=== Begin Enclosure ===
/-! ## rxDrop -/

@[simp] theorem rxDrop_cfg (s : State) (n : Nat) : (s.rxDrop n).cfg = s.cfg := rfl
@[simp] theorem rxDrop_inbox (s : State) (n : Nat) : (s.rxDrop n).inbox = s.inbox := rfl
@[simp] theorem rxDrop_outs (s : State) (n : Nat) : (s.rxDrop n).outs = s.outs := rfl
@[simp] theorem rxDrop_lstate (s : State) (n : Nat) : (s.rxDrop n).lstate = s.lstate := rfl
@[simp] theorem rxDrop_initResult (s : State) (n : Nat) : (s.rxDrop n).initResult = s.initResult := rfl
@[simp] theorem rxDrop_ch (s : State) (n : Nat) : (s.rxDrop n).ch = s.ch := rfl
@[simp] theorem rxDrop_slots (s : State) (n : Nat) : (s.rxDrop n).slots = s.slots := rfl
@[simp] theorem rxDrop_rxbuf (s : State) (n : Nat) : (s.rxDrop n).rxbuf = s.rxbuf.drop n := rfl
@[simp] theorem rxDrop_rxAge (s : State) (n : Nat) : (s.rxDrop n).rxAge = s.rxAge := rfl
@[simp] theorem rxDrop_txCnt (s : State) (n : Nat) : (s.rxDrop n).txCnt = s.txCnt := rfl
@[simp] theorem rxDrop_connCnt (s : State) (n : Nat) : (s.rxDrop n).connCnt = s.connCnt := rfl
@[simp] theorem rxDrop_cntTxframes (s : State) (n : Nat) : (s.rxDrop n).cntTxframes = s.cntTxframes := rfl
@[simp] theorem rxDrop_cntTxerr (s : State) (n : Nat) : (s.rxDrop n).cntTxerr = s.cntTxerr := rfl
@[simp] theorem rxDrop_cntRxvalid (s : State) (n : Nat) : (s.rxDrop n).cntRxvalid = s.cntRxvalid := rfl
@[simp] theorem rxDrop_cntCrcerr (s : State) (n : Nat) : (s.rxDrop n).cntCrcerr = s.cntCrcerr := rfl
@[simp] theorem rxDrop_cntLenerr (s : State) (n : Nat) : (s.rxDrop n).cntLenerr = s.cntLenerr := rfl
@[simp] theorem rxDrop_cntOverflow (s : State) (n : Nat) : (s.rxDrop n).cntOverflow = s.cntOverflow := rfl
@[simp] theorem rxDrop_cntIgnored (s : State) (n : Nat) : (s.rxDrop n).cntIgnored = s.cntIgnored := rfl

/-! ## rxClear -/

@[simp] theorem rxClear_cfg (s : State) : (s.rxClear).cfg = s.cfg := rfl
@[simp] theorem rxClear_inbox (s : State) : (s.rxClear).inbox = s.inbox := rfl
@[simp] theorem rxClear_outs (s : State) : (s.rxClear).outs = s.outs := rfl
@[simp] theorem rxClear_lstate (s : State) : (s.rxClear).lstate = s.lstate := rfl
@[simp] theorem rxClear_initResult (s : State) : (s.rxClear).initResult = s.initResult := rfl
@[simp] theorem rxClear_ch (s : State) : (s.rxClear).ch = s.ch := rfl
@[simp] theorem rxClear_slots (s : State) : (s.rxClear).slots = s.slots := rfl
@[simp] theorem rxClear_rxbuf (s : State) : (s.rxClear).rxbuf = [] := rfl
@[simp] theorem rxClear_rxAge (s : State) : (s.rxClear).rxAge = s.rxAge := rfl
@[simp] theorem rxClear_txCnt (s : State) : (s.rxClear).txCnt = s.txCnt := rfl
@[simp] theorem rxClear_connCnt (s : State) : (s.rxClear).connCnt = s.connCnt := rfl
@[simp] theorem rxClear_cntTxframes (s : State) : (s.rxClear).cntTxframes = s.cntTxframes := rfl
@[simp] theorem rxClear_cntTxerr (s : State) : (s.rxClear).cntTxerr = s.cntTxerr := rfl
@[simp] theorem rxClear_cntRxvalid (s : State) : (s.rxClear).cntRxvalid = s.cntRxvalid := rfl
@[simp] theorem rxClear_cntCrcerr (s : State) : (s.rxClear).cntCrcerr = s.cntCrcerr := rfl
@[simp] theorem rxClear_cntLenerr (s : State) : (s.rxClear).cntLenerr = s.cntLenerr := rfl
@[simp] theorem rxClear_cntOverflow (s : State) : (s.rxClear).cntOverflow = s.cntOverflow := rfl
@[simp] theorem rxClear_cntIgnored (s : State) : (s.rxClear).cntIgnored = s.cntIgnored := rfl

end Sys2Proof.Machine.State
end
=== End Enclosure ===
* **Directions**
Using the entries above, repeat only the lines from the one containing "s.rxbuf.drop n := rfl" through the one containing "n).txCnt = s.txCnt := rfl", end lines included.

* **The completed task**
@[simp] theorem rxDrop_rxbuf (s : State) (n : Nat) : (s.rxDrop n).rxbuf = s.rxbuf.drop n := rfl
@[simp] theorem rxDrop_rxAge (s : State) (n : Nat) : (s.rxDrop n).rxAge = s.rxAge := rfl
@[simp] theorem rxDrop_txCnt (s : State) (n : Nat) : (s.rxDrop n).txCnt = s.txCnt := rfl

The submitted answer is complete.